-- ==== Sys2Proof/WellFormed.lean ====
section
/-! DEFINITION. Which instructions a host can present in which latch state (30_encoding.md R106, R107), and which
parameter records the model admits (00_scope.md R8, 10_state.md R62, R63; entries 8, 23, 24). -/

namespace Sys2Proof

/-- The latch value a DATA form belongs to; `none` for an instruction that does not depend on the latch. -/
def Instr.dataLatch : Instr → Option (BitVec 3)
  | .data0 _ => some 0
  | .data1 _ => some 1
  | .data2 _ => some 2
  | .data3 _ => some 3
  | .data4 _ => some 4
  | .data5 _ => some 5
  | .data6 _ => some 6
  | .data7 _ => some 7
  | .dbCfg .. | .dbClr | .dbAdd .. | .dbAddf .. | .dbEnd _ | .dbRd _ => none
  | .psgRst | .psgWr .. | .psgRen _ | .psgRate _ | .psgChip _ | .psgHq _ | .psgMute .. => none
  | .rsCfg .. | .rsPush .. | .rsHas | .rsPop | .rsRen _ => none
  | .latch0 _ | .latch1 _ | .latch2 _ | .latch3 _ | .latch4 _ | .latch5 _ | .latch6 _ | .latch7 _ => none

/-- Well-formed in latch state `latch`: a DATA form exists only under its own latch value (30_encoding.md R106,
R107); every other instruction is well-formed in every state, each operand having exactly the width its field
admits (R103, R105). -/
def Instr.wellFormed (latch : BitVec 3) (i : Instr) : Bool :=
  match i.dataLatch with
  | none => true
  | some k => k == latch

/-- KERNEL has 33 rows of 8 signed 16-bit entries and the pair-sum property (10_state.md R62, 20_memory.md R70). -/
def Params.kernelOk (p : Params) : Bool :=
  p.kernel.length == 33 &&
  p.kernel.all (fun row => row.length == 8 && row.all (fun v => decide (-32768 ≤ v ∧ v ≤ 32767))) &&
  (List.range 33).all (fun i => (p.kernel.getD i []).sum + (p.kernel.getD (32 - i) []).sum == 32768)

/-- VOLTAB has 16 entries, falls to VOLTAB[15] = 0 and leaves four channels inside the PCM range
(10_state.md R63). R63 writes the bound on the loudest sum with a plain `/`; it is read here as the floor of the
quotient. DESIGN CHOICE, entry 24. -/
def Params.voltabOk (p : Params) : Bool :=
  p.voltab.length == 16 && p.voltab.getD 15 0 == 0 &&
  (List.range 15).all (fun a => decide (p.voltab.getD (a + 1) 0 ≤ p.voltab.getD a 0)) &&
  [p.pan.q0, p.pan.q1, p.pan.q2, p.pan.q3].all
    (fun v => decide (4 * p.voltab.getD 0 0 * max v.l v.r / 100 ≤ 32767))

/-- MCYCLES_RATIO >= 1 (00_scope.md R8), and small enough that the longest half-period, 1024 * R, is a positive
`s64` (entry 8). -/
def Params.ratioOk (p : Params) : Bool :=
  decide (1 ≤ p.mcyclesRatio ∧ 1024 * p.mcyclesRatio < 2 ^ 63)

/-- The DISCRETE tap mask has no bit above its 15-bit register. 00_scope.md R8 gives the mask a default and no bound;
that a record with a wider mask is not among the admitted ones is the model's DESIGN CHOICE, entry 23. -/
def Params.tapsOk (p : Params) : Bool := decide (p.tapsDiscrete.toNat < 2 ^ 15)

/-- The parameter records the model admits: the properties that 00_scope.md R8, 10_state.md R62 and R63 ask for, as the
model reads them (entries 8, 23, 24). -/
def Params.wf (p : Params) : Bool := p.kernelOk && p.voltabOk && p.ratioOk && p.tapsOk

end Sys2Proof
end

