/-- Capacity is unobservable: a state that differs in `cap` only takes every command to the same outcome up to `cap`
(20_memory.md R75). -/
def Obligations.CapacityIsUnobservable : Prop :=
  ∀ (i : Instr) (s : State) (c : Nat),
    (∀ t, exec i s = .next t →
      ∃ c', exec i (s.withDbuf { s.dbuf with cap := c }) = .next (t.withDbuf { t.dbuf with cap := c' })) ∧
    (∀ r, exec i s = .refused r → exec i (s.withDbuf { s.dbuf with cap := c }) = .refused r)

/-- An instance with DB_MAX_SLOTS = m that has stayed within it does what the unbounded instance does, as long as no
`grow` of the command needs more than m slots; otherwise the command is refused (20_memory.md R76, 60_exceptions.md
R274; entry 13). -/
def Obligations.BoundedInstanceFollowsUnbounded : Prop :=
  ∀ (i : Instr) (s t : State) (m : Nat), s.dbuf.peakNeed ≤ m → exec i (s.withBound none) = .next t →
    (t.dbuf.peakNeed ≤ m → exec i (s.withBound (some m)) = .next (t.withBound (some m))) ∧
    (m < t.dbuf.peakNeed → exec i (s.withBound (some m)) = .refused (.slotsExceeded t.dbuf.peakNeed))

/-! ### Delta buffer -/

/-- `fixedTime`: the product and sum wrap to 64 bits, a negative position is clamped to 0, and the sample index,
phase and interpolation factor are the fields of the result (40_delta_buffer.md R130). -/
def Obligations.FixedTimeWrapsThenClamps : Prop :=
  ∀ (d : Dbuf) (t : Time),
    let v : BitVec 64 := t * d.factor + d.offset
    let f := fixedTime d t.toInt
    (v.toInt < 0 → f = 0) ∧ (0 ≤ v.toInt → (f : Int) = v.toInt) ∧ f ≤ 2 ^ 63 - 1 ∧
    f = slotIndex f * 2 ^ 20 + phaseOf f * 2 ^ 15 + interpOf f ∧ phaseOf f < 32 ∧ interpOf f < 2 ^ 15

/-- `DB.CFG` stores the rates and sets `factor` to the ratio rounded up, 0 when clkNum = 0; nothing else changes
(40_delta_buffer.md R131). -/
def Obligations.DbCfgSetsFactor : Prop :=
  ∀ (n d r : BitVec 32) (s : State),
    exec (.dbCfg n d r) s = .next ((s.withDbuf { s.dbuf with
      clkNum := n, clkDen := d, rate := r,
      factor := if n.toNat = 0 then 0
        else s64 ⌈((r.toNat * 2 ^ 20 * d.toNat : Nat) : ℚ) / (n.toNat : ℚ)⌉ }).respond 0)

/-- `DB.CLR` zeroes every slot and the integrators and sets `offset` to `factor >> 1`; nothing else changes
(40_delta_buffer.md R132). -/
def Obligations.DbClrEmptiesBuffer : Prop :=
  ∀ s : State, ∃ d' : Dbuf, exec .dbClr s = .next ((s.withDbuf d').respond 0) ∧
    d' = { s.dbuf with buf := d'.buf, integ := d'.integ, offset := s.dbuf.factor.sshiftRight 1 } ∧
    (∀ (x : Lane) (i : Nat), (d'.buf.lane x).read i = 0) ∧ (∀ x : Lane, d'.integ.lane x = 0)

/-- `DB.ADD` adds the 16 taps of the delta to slots idx to idx + 15 of each lane, modulo 2^32, leaves every other
slot, grows `cap` by the rule of R74, and changes nothing else (40_delta_buffer.md R133). The need of idx + 16 slots is
recorded in the model's own field `peakNeed` (entry 13), on which the refusal of a bounded instance rests
(BoundedInstanceFollowsUnbounded). -/
def Obligations.DbAddWritesSixteenSlots : Prop :=
  ∀ (t : Time) (dl dr : Amp) (s : State), s.Unbounded → pairWf s.dbuf.buf →
    let f := fixedTime s.dbuf t.toInt
    let idx := slotIndex f
    ∃ d' : Dbuf, exec (.dbAdd t dl dr) s = .next ((s.withDbuf d').respond 0) ∧
      s.dbuf.OnlySlots d' ∧
      d'.cap = (if s.dbuf.cap < idx + 16 then max (2 * s.dbuf.cap) (idx + 16) else s.dbuf.cap) ∧
      d'.peakNeed = max s.dbuf.peakNeed (idx + 16) ∧
      (∀ (x : Lane) (j : Nat), (d'.buf.lane x).read j =
        s32 (((s.dbuf.buf.lane x).read j).toInt +
          tapAt s.params.kernel f ((⟨dl, dr⟩ : Stereo Amp).lane x).toInt j)) ∧
      (∀ (x : Lane) (j : Nat), j < idx ∨ idx + 16 ≤ j → (d'.buf.lane x).read j = (s.dbuf.buf.lane x).read j)
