-- ==== Sys2Proof/Laws/State.lean ====
section
/-! SUPPORT. One lemma per field per update of State and of the register arrays, true by `rfl`, so that no later
proof unfolds a record update. -/

namespace Sys2Proof

@[simp] theorem Quad.set_c0_q0 {α : Type} (q : Quad α) (x : α) : (q.set .c0 x).q0 = x := rfl
@[simp] theorem Quad.set_c0_q1 {α : Type} (q : Quad α) (x : α) : (q.set .c0 x).q1 = q.q1 := rfl
@[simp] theorem Quad.set_c0_q2 {α : Type} (q : Quad α) (x : α) : (q.set .c0 x).q2 = q.q2 := rfl
@[simp] theorem Quad.set_c0_q3 {α : Type} (q : Quad α) (x : α) : (q.set .c0 x).q3 = q.q3 := rfl
@[simp] theorem Quad.set_c1_q0 {α : Type} (q : Quad α) (x : α) : (q.set .c1 x).q0 = q.q0 := rfl
@[simp] theorem Quad.set_c1_q1 {α : Type} (q : Quad α) (x : α) : (q.set .c1 x).q1 = x := rfl
@[simp] theorem Quad.set_c1_q2 {α : Type} (q : Quad α) (x : α) : (q.set .c1 x).q2 = q.q2 := rfl
@[simp] theorem Quad.set_c1_q3 {α : Type} (q : Quad α) (x : α) : (q.set .c1 x).q3 = q.q3 := rfl
@[simp] theorem Quad.set_c2_q0 {α : Type} (q : Quad α) (x : α) : (q.set .c2 x).q0 = q.q0 := rfl
@[simp] theorem Quad.set_c2_q1 {α : Type} (q : Quad α) (x : α) : (q.set .c2 x).q1 = q.q1 := rfl
@[simp] theorem Quad.set_c2_q2 {α : Type} (q : Quad α) (x : α) : (q.set .c2 x).q2 = x := rfl
@[simp] theorem Quad.set_c2_q3 {α : Type} (q : Quad α) (x : α) : (q.set .c2 x).q3 = q.q3 := rfl
@[simp] theorem Quad.set_c3_q0 {α : Type} (q : Quad α) (x : α) : (q.set .c3 x).q0 = q.q0 := rfl
@[simp] theorem Quad.set_c3_q1 {α : Type} (q : Quad α) (x : α) : (q.set .c3 x).q1 = q.q1 := rfl
@[simp] theorem Quad.set_c3_q2 {α : Type} (q : Quad α) (x : α) : (q.set .c3 x).q2 = q.q2 := rfl
@[simp] theorem Quad.set_c3_q3 {α : Type} (q : Quad α) (x : α) : (q.set .c3 x).q3 = x := rfl

@[simp] theorem Quad.get_c0 {α : Type} (q : Quad α) : q.get .c0 = q.q0 := rfl
@[simp] theorem Quad.get_c1 {α : Type} (q : Quad α) : q.get .c1 = q.q1 := rfl
@[simp] theorem Quad.get_c2 {α : Type} (q : Quad α) : q.get .c2 = q.q2 := rfl
@[simp] theorem Quad.get_c3 {α : Type} (q : Quad α) : q.get .c3 = q.q3 := rfl

@[simp] theorem Quad.get_set_same {α : Type} (q : Quad α) (c : Chan) (x : α) : (q.set c x).get c = x := by
  cases c <;> rfl

theorem Quad.get_set_other {α : Type} (q : Quad α) {c c' : Chan} (h : c' ≠ c) (x : α) :
    (q.set c x).get c' = q.get c' := by
  cases c <;> cases c' <;> first | rfl | exact absurd rfl h

theorem Quad.get_set {α : Type} (q : Quad α) (c c' : Chan) (x : α) :
    (q.set c x).get c' = if c' = c then x else q.get c' := by
  cases c <;> cases c' <;> rfl

@[simp] theorem Quad.set_get_self {α : Type} (q : Quad α) (c : Chan) : q.set c (q.get c) = q := by
  cases c <;> rfl

@[simp] theorem Quad.set_set {α : Type} (q : Quad α) (c : Chan) (x y : α) : (q.set c x).set c y = q.set c y := by
  cases c <;> rfl

@[simp] theorem Quad.get_all {α : Type} (x : α) (c : Chan) : (Quad.all x).get c = x := by
  cases c <;> rfl

theorem Quad.ext_get {α : Type} {q q' : Quad α} (h : ∀ c, q.get c = q'.get c) : q = q' := by
  obtain ⟨a0, a1, a2, a3⟩ := q
  obtain ⟨b0, b1, b2, b3⟩ := q'
  have h0 := h .c0
  have h1 := h .c1
  have h2 := h .c2
  have h3 := h .c3
  simp only [Quad.get_c0, Quad.get_c1, Quad.get_c2, Quad.get_c3] at h0 h1 h2 h3
  subst h0 h1 h2 h3
  rfl

@[simp] theorem Tone.chan_t0 : Tone.t0.chan = .c0 := rfl
@[simp] theorem Tone.chan_t1 : Tone.t1.chan = .c1 := rfl
@[simp] theorem Tone.chan_t2 : Tone.t2.chan = .c2 := rfl

end Sys2Proof

namespace Sys2Proof.Machine

/-! ### State.withDbuf -/

@[simp] theorem State.withDbuf_params (s : State) (d : Dbuf) : (s.withDbuf d).params = s.params := rfl
@[simp] theorem State.withDbuf_dbuf (s : State) (d : Dbuf) : (s.withDbuf d).dbuf = d := rfl
@[simp] theorem State.withDbuf_psg (s : State) (d : Dbuf) : (s.withDbuf d).psg = s.psg := rfl
@[simp] theorem State.withDbuf_rs (s : State) (d : Dbuf) : (s.withDbuf d).rs = s.rs := rfl
@[simp] theorem State.withDbuf_host (s : State) (d : Dbuf) : (s.withDbuf d).host = s.host := rfl
@[simp] theorem State.withDbuf_withDbuf (s : State) (d d' : Dbuf) : (s.withDbuf d).withDbuf d' = s.withDbuf d' := rfl
@[simp] theorem State.withDbuf_self (s : State) : s.withDbuf s.dbuf = s := rfl

/-! ### State.withPsg -/

@[simp] theorem State.withPsg_params (s : State) (g : Psg) : (s.withPsg g).params = s.params := rfl
@[simp] theorem State.withPsg_dbuf (s : State) (g : Psg) : (s.withPsg g).dbuf = s.dbuf := rfl
@[simp] theorem State.withPsg_psg (s : State) (g : Psg) : (s.withPsg g).psg = g := rfl
@[simp] theorem State.withPsg_rs (s : State) (g : Psg) : (s.withPsg g).rs = s.rs := rfl
@[simp] theorem State.withPsg_host (s : State) (g : Psg) : (s.withPsg g).host = s.host := rfl
@[simp] theorem State.withPsg_withPsg (s : State) (g g' : Psg) : (s.withPsg g).withPsg g' = s.withPsg g' := rfl
@[simp] theorem State.withPsg_self (s : State) : s.withPsg s.psg = s := rfl

/-! ### State.withRs -/

@[simp] theorem State.withRs_params (s : State) (r : Rs) : (s.withRs r).params = s.params := rfl
@[simp] theorem State.withRs_dbuf (s : State) (r : Rs) : (s.withRs r).dbuf = s.dbuf := rfl
@[simp] theorem State.withRs_psg (s : State) (r : Rs) : (s.withRs r).psg = s.psg := rfl
@[simp] theorem State.withRs_rs (s : State) (r : Rs) : (s.withRs r).rs = r := rfl
@[simp] theorem State.withRs_host (s : State) (r : Rs) : (s.withRs r).host = s.host := rfl
@[simp] theorem State.withRs_withRs (s : State) (r r' : Rs) : (s.withRs r).withRs r' = s.withRs r' := rfl
@[simp] theorem State.withRs_self (s : State) : s.withRs s.rs = s := rfl

/-! ### State.withHost -/

@[simp] theorem State.withHost_params (s : State) (h : HostSide) : (s.withHost h).params = s.params := rfl
@[simp] theorem State.withHost_dbuf (s : State) (h : HostSide) : (s.withHost h).dbuf = s.dbuf := rfl
@[simp] theorem State.withHost_psg (s : State) (h : HostSide) : (s.withHost h).psg = s.psg := rfl
@[simp] theorem State.withHost_rs (s : State) (h : HostSide) : (s.withHost h).rs = s.rs := rfl
@[simp] theorem State.withHost_host (s : State) (h : HostSide) : (s.withHost h).host = h := rfl
@[simp] theorem State.withHost_withHost (s : State) (h h' : HostSide) : (s.withHost h).withHost h' = s.withHost h' := rfl
@[simp] theorem State.withHost_self (s : State) : s.withHost s.host = s := rfl

/-! ### State.withOut -/

@[simp] theorem State.withOut_params (s : State) (o : Stereo (Memory 32)) : (s.withOut o).params = s.params := rfl
@[simp] theorem State.withOut_dbuf (s : State) (o : Stereo (Memory 32)) : (s.withOut o).dbuf = s.dbuf := rfl
@[simp] theorem State.withOut_psg (s : State) (o : Stereo (Memory 32)) : (s.withOut o).psg = s.psg := rfl
@[simp] theorem State.withOut_rs (s : State) (o : Stereo (Memory 32)) : (s.withOut o).rs = s.rs := rfl
@[simp] theorem State.withOut_host_events (s : State) (o : Stereo (Memory 32)) : (s.withOut o).host.events = s.host.events := rfl
@[simp] theorem State.withOut_host_out (s : State) (o : Stereo (Memory 32)) : (s.withOut o).host.out = o := rfl
@[simp] theorem State.withOut_host_answers (s : State) (o : Stereo (Memory 32)) : (s.withOut o).host.answers = s.host.answers := rfl
@[simp] theorem State.withOut_host_pulled (s : State) (o : Stereo (Memory 32)) : (s.withOut o).host.pulled = s.host.pulled := rfl
@[simp] theorem State.withOut_host_rsp (s : State) (o : Stereo (Memory 32)) : (s.withOut o).host.rsp = s.host.rsp := rfl

/-! ### State.respond -/

@[simp] theorem State.respond_params (s : State) (r : BitVec 64) : (s.respond r).params = s.params := rfl
@[simp] theorem State.respond_dbuf (s : State) (r : BitVec 64) : (s.respond r).dbuf = s.dbuf := rfl
@[simp] theorem State.respond_psg (s : State) (r : BitVec 64) : (s.respond r).psg = s.psg := rfl
@[simp] theorem State.respond_rs (s : State) (r : BitVec 64) : (s.respond r).rs = s.rs := rfl
@[simp] theorem State.respond_host_events (s : State) (r : BitVec 64) : (s.respond r).host.events = s.host.events := rfl
@[simp] theorem State.respond_host_out (s : State) (r : BitVec 64) : (s.respond r).host.out = s.host.out := rfl
@[simp] theorem State.respond_host_answers (s : State) (r : BitVec 64) : (s.respond r).host.answers = s.host.answers := rfl
@[simp] theorem State.respond_host_pulled (s : State) (r : BitVec 64) : (s.respond r).host.pulled = s.host.pulled := rfl
@[simp] theorem State.respond_host_rsp (s : State) (r : BitVec 64) : (s.respond r).host.rsp = r := rfl

@[simp] theorem State.respond_respond (s : State) (r r' : BitVec 64) : (s.respond r).respond r' = s.respond r' := rfl
@[simp] theorem State.respond_withDbuf (s : State) (r : BitVec 64) (d : Dbuf) :
    (s.respond r).withDbuf d = (s.withDbuf d).respond r := rfl
@[simp] theorem State.respond_withPsg (s : State) (r : BitVec 64) (g : Psg) :
    (s.respond r).withPsg g = (s.withPsg g).respond r := rfl
@[simp] theorem State.respond_withRs (s : State) (r : BitVec 64) (x : Rs) :
    (s.respond r).withRs x = (s.withRs x).respond r := rfl

/-- The updates of different components commute. -/
theorem State.withPsg_withDbuf (s : State) (g : Psg) (d : Dbuf) :
    (s.withPsg g).withDbuf d = (s.withDbuf d).withPsg g := rfl
theorem State.withRs_withDbuf (s : State) (r : Rs) (d : Dbuf) :
    (s.withRs r).withDbuf d = (s.withDbuf d).withRs r := rfl
theorem State.withRs_withPsg (s : State) (r : Rs) (g : Psg) :
    (s.withRs r).withPsg g = (s.withPsg g).withRs r := rfl
theorem State.withHost_withRs (s : State) (h : HostSide) (r : Rs) :
    (s.withHost h).withRs r = (s.withRs r).withHost h := rfl

/-! ### Registers -/

theorem Regs.att_setAtt (r : Regs) (v : BitVec 4) (c c' : Chan) :
    (r.setAtt v c).att c' = if c' = c then v else r.att c' := by
  cases c <;> cases c' <;> rfl

@[simp] theorem Regs.att_setAtt_same (r : Regs) (v : BitVec 4) (c : Chan) : (r.setAtt v c).att c = v := by
  cases c <;> rfl

@[simp] theorem Regs.period_setAtt (r : Regs) (v : BitVec 4) (c : Chan) (t : Tone) :
    (r.setAtt v c).period t = r.period t := by
  cases c <;> cases t <;> rfl

@[simp] theorem Regs.noiseCtrl_setAtt (r : Regs) (v : BitVec 4) (c : Chan) :
    (r.setAtt v c).noiseCtrl = r.noiseCtrl := by
  cases c <;> rfl

theorem Regs.period_setPeriod (r : Regs) (v : BitVec 10) (t t' : Tone) :
    (r.setPeriod v t).period t' = if t' = t then v else r.period t' := by
  cases t <;> cases t' <;> rfl

@[simp] theorem Regs.period_setPeriod_same (r : Regs) (v : BitVec 10) (t : Tone) :
    (r.setPeriod v t).period t = v := by
  cases t <;> rfl

@[simp] theorem Regs.att_setPeriod (r : Regs) (v : BitVec 10) (t : Tone) (c : Chan) :
    (r.setPeriod v t).att c = r.att c := by
  cases t <;> cases c <;> rfl

@[simp] theorem Regs.noiseCtrl_setPeriod (r : Regs) (v : BitVec 10) (t : Tone) :
    (r.setPeriod v t).noiseCtrl = r.noiseCtrl := by
  cases t <;> rfl

/-! ### Power-on -/

@[simp] theorem State.powerOn_params (p : Params) : (State.powerOn p).params = p := rfl
@[simp] theorem State.powerOn_dbuf (p : Params) : (State.powerOn p).dbuf = Dbuf.powerOn p := rfl
@[simp] theorem State.powerOn_psg (p : Params) : (State.powerOn p).psg = Psg.powerOn p := rfl
@[simp] theorem State.powerOn_rs (p : Params) : (State.powerOn p).rs = Rs.powerOn := rfl
@[simp] theorem State.powerOn_host (p : Params) : (State.powerOn p).host = HostSide.idle := rfl

end Sys2Proof.Machine
end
+ + + + +
* _Instructions to follow_: Filter the entries down to the lines with the word "toInt" in them, and copy those lines.

* _Answer_:
    let f := fixedTime d t.toInt
    (v.toInt < 0 → f = 0) ∧ (0 ≤ v.toInt → (f : Int) = v.toInt) ∧ f ≤ 2 ^ 63 - 1 ∧
    let f := fixedTime s.dbuf t.toInt
        s32 (((s.dbuf.buf.lane x).read j).toInt +
          tapAt s.params.kernel f ((⟨dl, dr⟩ : Stereo Amp).lane x).toInt j)) ∧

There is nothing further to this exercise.